When it comes to using Kubernetes in production, however, things get a little more complex. There are numerous issues you need to consider, covering the full range of critical success factors for an online application, including stability, security and the way in which you will manage and monitor your application, once it is up and running. Getting any of these wrong could prove costly – which is why we’ve written what we consider the definitive introduction to Kubernetes in Production. Please note, however, that this is an introduction only. Kubernetes is a complicated subject – consider this a first step on the road to production.

If you’re already preparing to go live, check out our production-ready checklists.

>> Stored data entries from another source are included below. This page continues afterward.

-- ==== Sys2Proof/Tests/Slice0.lean ====
section
/-!
SUPPORT. Tests and witnesses. The expected values come from the spec: its encodings (30_encoding.md), its examples and
its vectors (95_test_vectors.md); the comment of a test names the place. Each `witness_<Name>` shows values that meet
all hypotheses of the obligation `<Name>`.
-/

namespace Sys2Proof.Tests

open Sys2Proof Sys2Proof.Machine

/-! ## Small states -/

/-- The state an operation leaves. -/
def after (i : Instr) (s : State) : State :=
  match exec i s with
  | .next t => t
  | _ => s

/-- Forty records of sprites parked above the screen: OAM bytes 0. -/
def parked : Vector Sprite 40 := Vector.ofFn fun k => spriteOf Config.default k 0 0 0 0

/-- The LCD just turned on with `WR.LCDC 0x91`, no sprite on any line. -/
def lit : State := { State.reset with lcdc := 0x91, mode := .oamScan, spr := some parked }

/-- `lit` with chosen records in front of the parked ones. -/
def litWith (sps : List Sprite) : State :=
  { lit with spr := some (Vector.ofFn fun k => (sps[k.val]?).getD (spriteOf Config.default k 0 0 0 0)) }

/-- The same byte at `n` indices from `base` on. -/
def run (v : Byte) : Nat → Nat → Memory
  | _, 0 => []
  | base, n + 1 => (base, v) :: run v (base + 1) n

theorem readCell_run (v : Byte) {base n i : Nat} (h : base ≤ i) (h2 : i < base + n) :
    (run v base n).readCell i = some v := by
  induction n generalizing base with
  | zero => omega
  | succ n ih =>
    simp only [run, Memory.readCell]
    split
    · rfl
    · exact ih (by omega) (by omega)

/-! ## Well-formedness: an ill-formed term for each check (R63) -/

theorem test_wellFormed_rdVram : wellFormed Config.default (.rdVram 0x7FFF) = false ∧
    wellFormed Config.default (.rdVram 0x8000) = true ∧ wellFormed Config.default (.rdVram 0x9FFF) = true := by decide

theorem test_wellFormed_wrVram : wellFormed Config.default (.wrVram 0xA000 1) = false ∧
    wellFormed Config.default (.wrVram 0x9FFF 1) = true := by decide

theorem test_wellFormed_rdOam : wellFormed Config.default (.rdOam 0xFEA0) = false ∧
    wellFormed Config.default (.rdOam 0xFE9F) = true := by decide

theorem test_wellFormed_wrOam : wellFormed Config.default (.wrOam 0xFDFF 1) = false ∧
    wellFormed Config.default (.wrOam 0xFE00 1) = true := by decide

theorem test_wellFormed_rdUnmapped : wellFormed Config.default (.rdUnmapped 0xFF40) = false ∧
    wellFormed Config.default (.rdUnmapped 0x8000) = false ∧ wellFormed Config.default (.rdUnmapped 0xFF46) = true := by
  decide

theorem test_wellFormed_wrUnmapped : wellFormed Config.default (.wrUnmapped 0xFE9F 1) = false ∧
    wellFormed Config.default (.wrUnmapped 0xFFFF 1) = true := by decide

/-- U7: register addresses inside VRAM or equal, OAM over VRAM, a STAT mask with a low bit or without the LYC enable, a
table that leaves VRAM, a map that does. The model's own refusals: a reset state with the LCD on (log 19), OAM past
0xFFFF (log 3), a darkest index that is not 3 (log 18). -/
def badConfigs : List Config :=
  [{ Config.default with regAddr := { RegAddrs.default with wx := 0x8000 } },
   { Config.default with regAddr := { RegAddrs.default with wx := 0xFF4A } },
   { Config.default with oamBase := 0x9F80 },
   { Config.default with statWmask := 0x7C },
   { Config.default with statWmask := 0x38 },
   { Config.default with tileBaseSigned := 0x9900 },
   { Config.default with mapBBase := 0x9C01 },
   { Config.default with resetState := { ResetState.zero with lcdc := 0x80 } },
   { Config.default with oamBase := 0xFF61 },
   { Config.default with darkest := 2 }]

theorem test_config_refused : ∀ c ∈ badConfigs, ¬ c.wf := by decide

/-- The document-literal instantiation of C1, with the other scan policy. -/
def literalConfig : Config := { Config.default with statWmask := 0x38, lycIeBit := 5, oamScanPolicy := .perFrame }

theorem test_config_literal : literalConfig.wf := by decide

/-! ## Decoding: words written out from 30_encoding.md R61 (class 4 bits, zero 4 bits, A 16 bits, B 8 bits) -/

theorem test_decode_memory_rows :
    decode Config.default 0b0000_0000_1000000000000000_00000000 = .ok (.rdVram 0x8000) ∧
    decode Config.default 0b0000_0000_1001111111111111_00000000 = .ok (.rdVram 0x9FFF) ∧
    decode Config.default 0b0001_0000_1000000000010000_00111100 = .ok (.wrVram 0x8010 0x3C) ∧
    decode Config.default 0b0000_0000_1111111000000000_00000000 = .ok (.rdOam 0xFE00) ∧
    decode Config.default 0b0000_0000_1111111010011111_00000000 = .ok (.rdOam 0xFE9F) ∧
    decode Config.default 0b0001_0000_1111111000001000_00010000 = .ok (.wrOam 0xFE08 16) ∧
    decode Config.default 0b0000_0000_1111111010100000_00000000 = .ok (.rdUnmapped 0xFEA0) ∧
    decode Config.default 0b0001_0000_1111111101000110_00010010 = .ok (.wrUnmapped 0xFF46 0x12) := by decide

/-- The eleven register addresses of R11, class 0. -/
theorem test_decode_register_reads :
    decode Config.default 0x00FF4000 = .ok .rdLcdc ∧ decode Config.default 0x00FF4100 = .ok .rdStat ∧
    decode Config.default 0x00FF4200 = .ok .rdScy ∧ decode Config.default 0x00FF4300 = .ok .rdScx ∧
    decode Config.default 0x00FF4400 = .ok .rdLy ∧ decode Config.default 0x00FF4500 = .ok .rdLyc ∧
    decode Config.default 0x00FF4700 = .ok .rdBgp ∧ decode Config.default 0x00FF4800 = .ok .rdObp0 ∧
    decode Config.default 0x00FF4900 = .ok .rdObp1 ∧ decode Config.default 0x00FF4A00 = .ok .rdWy ∧
    decode Config.default 0x00FF4B00 = .ok .rdWx := by decide

/-- The eleven register addresses of R11, class 1 (words of programs P1 to P4). -/
theorem test_decode_register_writes :
    decode Config.default 0x10FF4091 = .ok (.wrLcdc 0x91) ∧ decode Config.default 0x10FF41FF = .ok (.wrStat 0xFF) ∧
    decode Config.default 0x10FF42AB = .ok (.wrScy 0xAB) ∧ decode Config.default 0x10FF43CD = .ok (.wrScx 0xCD) ∧
    decode Config.default 0x10FF4455 = .ok (.wrLy 0x55) ∧ decode Config.default 0x10FF4505 = .ok (.wrLyc 5) ∧
    decode Config.default 0x10FF47E4 = .ok (.wrBgp 0xE4) ∧ decode Config.default 0x10FF48FF = .ok (.wrObp0 0xFF) ∧
    decode Config.default 0x10FF491B = .ok (.wrObp1 0x1B) ∧ decode Config.default 0x10FF4A02 = .ok (.wrWy 2) ∧
    decode Config.default 0x10FF4BA7 = .ok (.wrWx 167) := by decide

theorem test_decode_other_classes :
    decode Config.default 0b0010_0000_0000000000000000_00000000 = .ok .modeDone ∧
    decode Config.default 0b0011_0000_1001111110001111_00000000 = .ok (.getPixel 159 143) ∧
    decode Config.default 0b0100_0000_0000000000000000_00000000 = .ok .snapshot ∧
    decode Config.default 0b0101_0000_0000000000000000_00000000 = .ok .reset := by decide

/-- B8.11, and the highest class. -/
theorem test_decode_reserved :
    decode Config.default 0x60000000 = .error (.classField 6) ∧
    decode Config.default 0x01FF4400 = .error .zeroField ∧
    decode Config.default 0x00FF4401 = .error .operandField ∧
    decode Config.default 0x20000001 = .error .operandField ∧
    decode Config.default 0x30000001 = .error .operandField ∧
    decode Config.default 0x40000100 = .error .operandField ∧
    decode Config.default 0xF0000000 = .error (.classField 15) := by decide

theorem test_step_refuses_reserved :
    step (State.reset.withFetchWord 32 0x60000000) = .refused (.reservedWord (.classField 6)) := rfl

theorem test_step_runs_first_word :
    step (State.reset.withFetchWord 32 0x10FF4391) = .next { State.reset with scx := 0x91, resp := .lycIrq false } := rfl

/-! ## Textual syntax (R66, R67) -/

theorem test_text_operations :
    assemble Config.default "RD   0xFF44            ; generic form" = some [.rdLy] ∧
    assemble Config.default "WR   0xFF40, 0x91" = some [.wrLcdc 0x91] ∧
    assemble Config.default "RD.LY" = some [.rdLy] ∧
    assemble Config.default "WR.LCDC 0x91" = some [.wrLcdc 0x91] ∧
    assemble Config.default "WR.VRAM 0x8010, 0x3C" = some [.wrVram 0x8010 0x3C] ∧
    assemble Config.default "WR.OAM  0xFE00, 16" = some [.wrOam 0xFE00 16] ∧
    assemble Config.default "GETPIXEL 0, 0" = some [.getPixel 0 0] ∧
    assemble Config.default "WR.OAM 0x8000, 16" = none := by decide

theorem test_text_pseudo :
    assemble Config.default "LINE" = some [.modeDone, .modeDone, .modeDone] ∧
    assemble Config.default "FILL 0xFE9F, 2, 0x00" = some [.wrOam 0xFE9F 0, .wrUnmapped 0xFEA0 0] ∧
    assemble Config.default "SPRITE 2, 16, 32, 3, 0x00" =
      some [.wrOam 0xFE08 16, .wrOam 0xFE09 32, .wrOam 0xFE0A 3, .wrOam 0xFE0B 0] := by decide

/-! ## Registers (B7) -/

/-- B7, first row: STAT reads 0x04 after RESET. -/
theorem test_rdStat_reset : (after .rdStat State.reset).resp = .rdata 0x04 := by decide

/-- B7, second row, both instantiations of C1. -/
theorem test_wrStat_masks :
    (after .rdStat (after (.wrStat 0xFF) State.reset)).resp = .rdata 0x7C ∧
    (after .rdStat (after (.wrStat 0xFF) { State.reset with cfg := literalConfig })).resp = .rdata 0x3C := by
  decide

/-- B7: the stale match after `WR.LYC 5`. -/
theorem test_wrLyc_stale : (after (.wrLyc 5) State.reset).lycMatch = true := by decide

/-- R179's example. -/
theorem test_wrLy_ignored : (after (.wrLy 0) { lit with ly := 57 }).ly = 57 := by decide

/-- B7: `WR.LCDC 0x80` with LYC 5 answers 0 and leaves mode 2 and no match. -/
theorem test_lcd_on : (after (.wrLcdc 0x80) { State.reset with lyc := 5 }).mode = .oamScan ∧
    (after (.wrLcdc 0x80) { State.reset with lyc := 5 }).lycMatch = false ∧
    (after (.wrLcdc 0x80) { State.reset with lyc := 5 }).resp = .lycIrq false := by decide

/-- R171's example: `WR.LCDC 0x11` turns the LCD off. -/
theorem test_lcd_off : (after (.wrLcdc 0x11) { lit with ly := 7, mode := .drawing }).ly = 0 ∧
    (after (.wrLcdc 0x11) { lit with ly := 7, mode := .drawing }).mode = .hblank := by decide

/-- P3: `WR.LCDC 0xD1` keeps `win_line` 2, the next `WR.LCDC 0xF1` zeroes it. -/
theorem test_window_counter_reset :
    (after (.wrLcdc 0xD1) { lit with lcdc := 0xF1, winLine := 2 }).winLine = 2 ∧
    (after (.wrLcdc 0xF1) { lit with lcdc := 0xD1, winLine := 2 }).winLine = 0 := by decide

/-! ## The mode machine (B8) -/

/-- B8.8 and B8.3: line 143 ends in V-Blank, with the signal for LYC 144. -/
theorem test_modeDone_to_vblank :
    (after .modeDone { lit with ly := 143, mode := .hblank, lyc := 144, ie := 0x40 }).ly = 144 ∧
    (after .modeDone { lit with ly := 143, mode := .hblank, lyc := 144, ie := 0x40 }).mode = .vblank ∧
    (after .modeDone { lit with ly := 143, mode := .hblank, lyc := 144, ie := 0x40 }).resp = .lycIrq true := by decide

/-- B8.9: the tenth V-Blank line wraps to line 0, mode 2. -/
theorem test_modeDone_wraps :
    (after .modeDone { lit with ly := 153, mode := .vblank, winLine := 4 }).ly = 0 ∧
    (after .modeDone { lit with ly := 153, mode := .vblank, winLine := 4 }).mode = .oamScan ∧
    (after .modeDone { lit with ly := 153, mode := .vblank, winLine := 4 }).winLine = 0 := by decide

/-! ## Rendering -/

/-- Row 0 of tiles 1 (raw 1) and 3 (raw 3), and row 0 of map A: entry 0 is tile 3, the others tile 1 (B4). -/
def bgLine : State :=
  { lit with bgp := 0xE4, scx := 3,
             vram := [(0x10, 0xFF), (0x11, 0x00), (0x30, 0xFF), (0x31, 0xFF), (0x1800, 3)] ++ run 1 0x1801 31 }

set_option maxRecDepth 100000 in
/-- B4, `WR.SCX 3`: `3x5 1x155`. -/
theorem test_render_background :
    [0, 4, 5, 159].map (fun x => pixelAt (after .modeDone bgLine) x 0) = [3, 3, 1, 1] := by decide +kernel

/-- Window row 3 is raw 1, the background raw 0 (P3, line 8: WY 0, WX 166, `win_line` 3). -/
def windowLine : State :=
  { lit with lcdc := 0xF1, bgp := 0xE4, ly := 8, wx := 166, winLine := 3,
             vram := [(0x00, 0x00), (0x01, 0x00), (0x106, 0xFF), (0x107, 0x00)] ++ run 0 0x1820 32 ++ [(0x1C00, 0x10)] }

set_option maxRecDepth 100000 in
/-- P3, line 8: `0x159 1x1`, and the counter goes to 4. -/
theorem test_render_window :
    [0, 158, 159].map (fun x => pixelAt (after .modeDone windowLine) x 8) = [0, 0, 1] ∧
    (after .modeDone windowLine).winLine = 4 := by decide +kernel

/-- B6.10: slot 0 with the priority flag over slot 1's shade 1; the line is otherwise blank. -/
def priorityLine : State :=
  { litWith [spriteOf Config.default 0 16 8 4 0x80, spriteOf Config.default 1 16 12 3 0] with
    lcdc := 0x90, obp0 := 0xE4, vram := [(0x30, 0xFF), (0x31, 0x00), (0x40, 0xFF), (0x41, 0xFF)] }

set_option maxRecDepth 100000 in
/-- B6.10: `3x4 1x8 0x148`. -/
theorem test_render_sprite_priority :
    [0, 3, 4, 11, 12].map (fun x => pixelAt (after .modeDone priorityLine) x 0) = [3, 3, 1, 1, 0] := by decide +kernel

/-- A 16-pixel sprite of tile 5, flipped vertically, on row 0: tile row 7 of tile 5, raw 3 (section B6). -/
def tallFlipLine : State :=
  { litWith [spriteOf Config.default 0 16 8 5 0x40] with
    lcdc := 0x94, obp0 := 0xE4, vram := [(0x5E, 0xFF), (0x5F, 0xFF)] }

set_option maxRecDepth 100000 in
/-- Section B6, vertical flip: column 0 of row 0 is 3. -/
theorem test_render_tall_flip : pixelAt (after .modeDone tallFlipLine) 0 0 = 3 := by decide +kernel

/-- T4, B6.4: of fifteen sprites the ten of lowest X, slots 14 down to 5. -/
def crowded : State := litWith ((List.finRange 15).map fun k =>
  spriteOf Config.default (Fin.ofNat 40 k.val) 16 (BitVec.ofNat 8 (8 + 8 * (14 - k.val))) 3 0)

How is Kubernetes used in production?

Kubernetes is designed for the deployment, scaling and management of containerized applications. It schedules the containers themselves as well as managing the workloads that run on them. This capability to manage both the applications and their underlying infrastructure allows for software development and the management of the platform to be integrated – which in turn improves the manageability and application portability. With the right architecture and processes in place, it is possible to make frequent changes to a high-availability application without taking it offline. You can even move an application from one cluster to another. This is the reality of using Kubernetes in production, however to realize its potential in this way, you need to configure it correctly from the outset.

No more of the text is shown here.